------ SUPPLIED DATA ------

/-- The owner of a set of 16 logical copy channels (R193): a host thread or a team. -/
inductive Owner where
  | host (n : Nat)
  | team (n : Nat)
  deriving DecidableEq, Repr

/-- An address space (R305): the guest, the enclave (0 outside one) and, for enclave 0, the root set. -/
structure Space where
  guest : BitVec 8
  eid   : BitVec 16
  root  : Dword
  deriving DecidableEq, Repr

/-- The access kinds of Table 14.8 (R319). -/
inductive AccessKind where
  | read | write | atomic | execute | ldc | copyRead | copyWrite | drainWrite | signal | dma
  deriving DecidableEq, Repr

/-- The triplets of the module that TRSEL can name (R415): their KIND, slice and index. -/
structure Triplet where
  kind  : BitVec 4
  slice : BitVec 4
  index : BitVec 4
  deriving DecidableEq, Repr

/-- A frame that a sweep works on, and the frame that a firmware move takes its contents to (R372). -/
structure Swept where
  frame : Nat
  dst   : Option Nat := none
  deriving DecidableEq, Repr

/-- Where an array error strikes (Table 24.3, R420, R421). `clean` is an error that is corrected, or that strikes a clean copy, and so counts as
a correction: its class, its slice and, of an array in a quad, the quad's number within the slice. Others strike a barrier object, a B buffer
by its operation, a line of a constant cache or instruction L1, a TLB entry, a counter-cache entry, a copy of a command processor's queue
arrays, of the enclave controller's journal or of a triplet's state, and a line of an HBM4 stack. -/
inductive ErrorSite where
  | register (t : ThreadId) (code : Nat)
  | operandLog (entry : Nat)
  | scratch (o : Owner) (word : Nat)
  | tile (team key : Nat)
  | l1 (core line : Nat)
  | clean (cls slice : Nat) (quad : Option Nat)
  | barrier (o : Owner) (h : Nat)
  | bBuffer (op : Nat)
  | roLine (instr : Bool) (core line : Nat)
  | tlb (sp : Space) (page : Nat)
  | counterCache (slice : Nat)
  | queueEntry (slice copy : Nat)
  | journal (copy : Nat)
  | tripletState (t : Triplet) (copy : Nat)
  | hbm (pa : Nat)
  | l2 (pa : Nat)
  | rootStore (slice m : Nat)
  | tandem (complexB : Bool)
  deriving DecidableEq, Repr

/-- An SPDM request as it reaches the root of trust (R446, R447): the transport it came on, the session it is
bound to, its code and two parameters, and the bytes after them. -/
structure SpdmReq where
  relay   : Bool
  session : Option Nat
  code    : Byte
  param1  : Byte
  param2  : Byte
  payload : List Byte
  deriving DecidableEq, Repr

------

■ WHAT YOU HAVE TO DO:
From the records above, pull every line that carries the word "barrier".

■ RESULT:
a correction: its class, its slice and, of an array in a quad, the quad's number within the slice. Others strike a barrier object, a B buffer
  | barrier (o : Owner) (h : Nat)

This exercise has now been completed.